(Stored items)
theorem stepTod_only (x0 : Tod) (s : State) :
    OnlyChanges [.sill, .control, .counters, .carrier, .framer, .sched, .protect, .security, .timing, .monitor, .fresh] s (stepTod x0 s) := by
  unfold stepTod
  repeat' first
    | with_reducible exact OnlyChanges.refl _ _
    | with_reducible assumption
    | with_reducible apply OnlyChanges.ite
    | with_reducible apply modTiming_frame
    | with_reducible apply secondBoundary_frame
    | ((with_reducible refine Part.nested ?_); rfl)
    | ((with_reducible refine Part.held ?_); rfl)
    | split
    | dsimp only
    | dsimp only [id]
theorem stepTod_frame {qs : List Part} {s t : State} (x0 : Tod) (a : OnlyChanges qs s t) (h : ([.sill, .control, .counters, .carrier, .framer, .sched, .protect, .security, .timing, .monitor, .fresh] : List Part).all (fun p => qs.contains p) = true) :
    OnlyChanges qs s (stepTod x0 t) := OnlyChanges.after (stepTod_only x0 t) a h

theorem busTick_only (s : State) :
    OnlyChanges [.sill, .control, .counters, .carrier, .framer, .sched, .protect, .security, .timing, .monitor, .localNs, .fresh] s (busTick s) := by
  unfold busTick
  repeat' first
    | with_reducible exact OnlyChanges.refl _ _
    | with_reducible assumption
    | with_reducible apply OnlyChanges.ite
    | with_reducible apply modTiming_frame
    | with_reducible apply secondBoundary_frame
    | ((with_reducible refine Part.nested ?_); rfl)
    | ((with_reducible refine Part.held ?_); rfl)
    | split
    | dsimp only
    | dsimp only [id]
    | with_reducible apply set_localNs
theorem busTick_frame {qs : List Part} {s t : State}  (a : OnlyChanges qs s t) (h : ([.sill, .control, .counters, .carrier, .framer, .sched, .protect, .security, .timing, .monitor, .localNs, .fresh] : List Part).all (fun p => qs.contains p) = true) :
    OnlyChanges qs s (busTick t) := OnlyChanges.after (busTick_only t) a h

theorem busTicks_only (x0 : Nat) (s : State) :
    OnlyChanges [.sill, .control, .counters, .carrier, .framer, .sched, .protect, .security, .timing, .monitor, .localNs, .fresh] s (busTicks x0 s) := by
  induction x0 generalizing s with
  | zero => unfold busTicks; exact OnlyChanges.refl _ s
  | succ n ih => unfold busTicks; exact (busTick_only s).trans (ih _)

theorem busTicks_frame {qs : List Part} {x1 t : State} (x0 : Nat) (a : OnlyChanges qs x1 t) (h : ([.sill, .control, .counters, .carrier, .framer, .sched, .protect, .security, .timing, .monitor, .localNs, .fresh] : List Part).all (fun p => qs.contains p) = true) :
    OnlyChanges qs x1 (busTicks x0 t) := OnlyChanges.after (busTicks_only x0 t) a h

theorem sillClock_only (s : State) :
    OnlyChanges [.sill, .control, .counters, .carrier, .framer, .sched, .protect, .security, .timing, .monitor, .localNs, .fresh] s (sillClock s) := by
  unfold sillClock
  repeat' first
    | with_reducible exact OnlyChanges.refl _ _
    | with_reducible assumption
    | with_reducible apply OnlyChanges.ite
    | with_reducible apply busTicks_frame
    | with_reducible apply modTiming_frame
    | ((with_reducible refine Part.nested ?_); rfl)
    | ((with_reducible refine Part.held ?_); rfl)
    | split
    | dsimp only
    | dsimp only [id]
theorem sillClock_frame {qs : List Part} {s t : State}  (a : OnlyChanges qs s t) (h : ([.sill, .control, .counters, .carrier, .framer, .sched, .protect, .security, .timing, .monitor, .localNs, .fresh] : List Part).all (fun p => qs.contains p) = true) :
    OnlyChanges qs s (sillClock t) := OnlyChanges.after (sillClock_only t) a h

theorem todSecondBoundary_only (s : State) :
    OnlyChanges [.sill, .control, .counters, .carrier, .framer, .sched, .protect, .security, .timing, .monitor, .localNs, .fresh] s (todSecondBoundary s) := by
  unfold todSecondBoundary
  repeat' first
    | with_reducible exact OnlyChanges.refl _ _
    | with_reducible assumption
    | with_reducible apply OnlyChanges.ite
    | with_reducible refine OnlyChanges.cond (fun _ => ?_) ?_
    | with_reducible apply modTiming_frame
    | with_reducible apply secondBoundary_frame
    | ((with_reducible refine Part.nested ?_); rfl)
    | ((with_reducible refine Part.held ?_); rfl)
    | split
    | dsimp only
    | dsimp only [id]
    | with_reducible apply set_localNs
theorem todSecondBoundary_frame {qs : List Part} {s t : State}  (a : OnlyChanges qs s t) (h : ([.sill, .control, .counters, .carrier, .framer, .sched, .protect, .security, .timing, .monitor, .localNs, .fresh] : List Part).all (fun p => qs.contains p) = true) :
    OnlyChanges qs s (todSecondBoundary t) := OnlyChanges.after (todSecondBoundary_only t) a h

theorem cancelTod_only (s : State) :
    OnlyChanges [.sill, .control, .counters, .timing] s (cancelTod s) := by
  unfold cancelTod
  repeat' first
    | with_reducible exact OnlyChanges.refl _ _
    | with_reducible assumption
    | with_reducible apply OnlyChanges.ite
    | with_reducible apply modTiming_frame
    | with_reducible apply todEvent_frame
    | ((with_reducible refine Part.nested ?_); rfl)
    | ((with_reducible refine Part.held ?_); rfl)
    | split
    | dsimp only
    | dsimp only [id]
theorem cancelTod_frame {qs : List Part} {s t : State}  (a : OnlyChanges qs s t) (h : ([.sill, .control, .counters, .timing] : List Part).all (fun p => qs.contains p) = true) :
    OnlyChanges qs s (cancelTod t) := OnlyChanges.after (cancelTod_only t) a h

theorem timingSetTod_only (q : Request) (s : State) :
    ReplyChanges [.sill, .control, .counters, .carrier, .framer, .sched, .protect, .security, .timing, .monitor, .fresh] s (timingSetTod q s) := by
  unfold timingSetTod
  repeat' first
    | with_reducible exact OnlyChanges.refl _ _
    | with_reducible assumption
    | with_reducible apply ReplyChanges.checked
    | with_reducible apply ReplyChanges.require
    | with_reducible apply ReplyChanges.ite
    | with_reducible apply ReplyChanges.okay
    | with_reducible apply ReplyChanges.okWith
    | with_reducible refine ReplyChanges.okThen ?_ (fun _ => ?_)
    | with_reducible apply ReplyChanges.refuse
    | with_reducible apply ReplyChanges.reject
    | with_reducible refine ReplyChanges.done _ _ ?_ (fun _ => ?_)
    | with_reducible apply ReplyChanges.later
    | with_reducible apply OnlyChanges.ite
    | with_reducible apply cancelTod_frame
    | with_reducible apply modTiming_frame
    | with_reducible apply stepTod_frame
    | with_reducible apply todEvent_frame
    | ((with_reducible refine Part.nested ?_); rfl)
    | ((with_reducible refine Part.held ?_); rfl)
    | split
    | dsimp only
    | dsimp only [id]
theorem timingSetTod_frame {qs : List Part} {s t : State} (q : Request) (a : OnlyChanges qs s t) (h : ([.sill, .control, .counters, .carrier, .framer, .sched, .protect, .security, .timing, .monitor, .fresh] : List Part).all (fun p => qs.contains p) = true) :
    ReplyChanges qs s (timingSetTod q t) := ReplyChanges.after (timingSetTod_only q t) a h

theorem todMode2Expiry_only (s : State) :
    OnlyChanges [.sill, .control, .counters, .timing] s (todMode2Expiry s) := by
  unfold todMode2Expiry
  repeat' first
    | with_reducible exact OnlyChanges.refl _ _
    | with_reducible assumption
    | with_reducible apply OnlyChanges.ite
    | with_reducible apply modTiming_frame
    | with_reducible apply todEvent_frame
    | ((with_reducible refine Part.nested ?_); rfl)
    | ((with_reducible refine Part.held ?_); rfl)
    | split
    | dsimp only
    | dsimp only [id]
theorem todMode2Expiry_frame {qs : List Part} {s t : State}  (a : OnlyChanges qs s t) (h : ([.sill, .control, .counters, .timing] : List Part).all (fun p => qs.contains p) = true) :
    OnlyChanges qs s (todMode2Expiry t) := OnlyChanges.after (todMode2Expiry_only t) a h

theorem todSlewEnd_only (s : State) :
    OnlyChanges [.sill, .control, .counters, .carrier, .framer, .sched, .protect, .security, .timing, .monitor, .fresh] s (todSlewEnd s) := by
  unfold todSlewEnd
  repeat' first
    | with_reducible exact OnlyChanges.refl _ _
    | with_reducible assumption
    | with_reducible apply OnlyChanges.ite
    | with_reducible apply modTiming_frame
    | with_reducible apply secondBoundary_frame
    | with_reducible apply todEvent_frame
    | ((with_reducible refine Part.nested ?_); rfl)
    | ((with_reducible refine Part.held ?_); rfl)
    | split
    | dsimp only
    | dsimp only [id]
theorem todSlewEnd_frame {qs : List Part} {s t : State}  (a : OnlyChanges qs s t) (h : ([.sill, .control, .counters, .carrier, .framer, .sched, .protect, .security, .timing, .monitor, .fresh] : List Part).all (fun p => qs.contains p) = true) :
    OnlyChanges qs s (todSlewEnd t) := OnlyChanges.after (todSlewEnd_only t) a h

**WORK REQUIRED**
Reproduce only the lines above spanning from the line containing "unfold sillClock" through the line containing "OnlyChanges.cond (fun _ => ?_) ?_", word for word.

**RESULT OF THE EXERCISE**
  unfold sillClock
  repeat' first
    | with_reducible exact OnlyChanges.refl _ _
    | with_reducible assumption
    | with_reducible apply OnlyChanges.ite
    | with_reducible apply busTicks_frame
    | with_reducible apply modTiming_frame
    | ((with_reducible refine Part.nested ?_); rfl)
    | ((with_reducible refine Part.held ?_); rfl)
    | split
    | dsimp only
    | dsimp only [id]
theorem sillClock_frame {qs : List Part} {s t : State}  (a : OnlyChanges qs s t) (h : ([.sill, .control, .counters, .carrier, .framer, .sched, .protect, .security, .timing, .monitor, .localNs, .fresh] : List Part).all (fun p => qs.contains p) = true) :
    OnlyChanges qs s (sillClock t) := OnlyChanges.after (sillClock_only t) a h

theorem todSecondBoundary_only (s : State) :
    OnlyChanges [.sill, .control, .counters, .carrier, .framer, .sched, .protect, .security, .timing, .monitor, .localNs, .fresh] s (todSecondBoundary s) := by
  unfold todSecondBoundary
  repeat' first
    | with_reducible exact OnlyChanges.refl _ _
    | with_reducible assumption
    | with_reducible apply OnlyChanges.ite
    | with_reducible refine OnlyChanges.cond (fun _ => ?_) ?_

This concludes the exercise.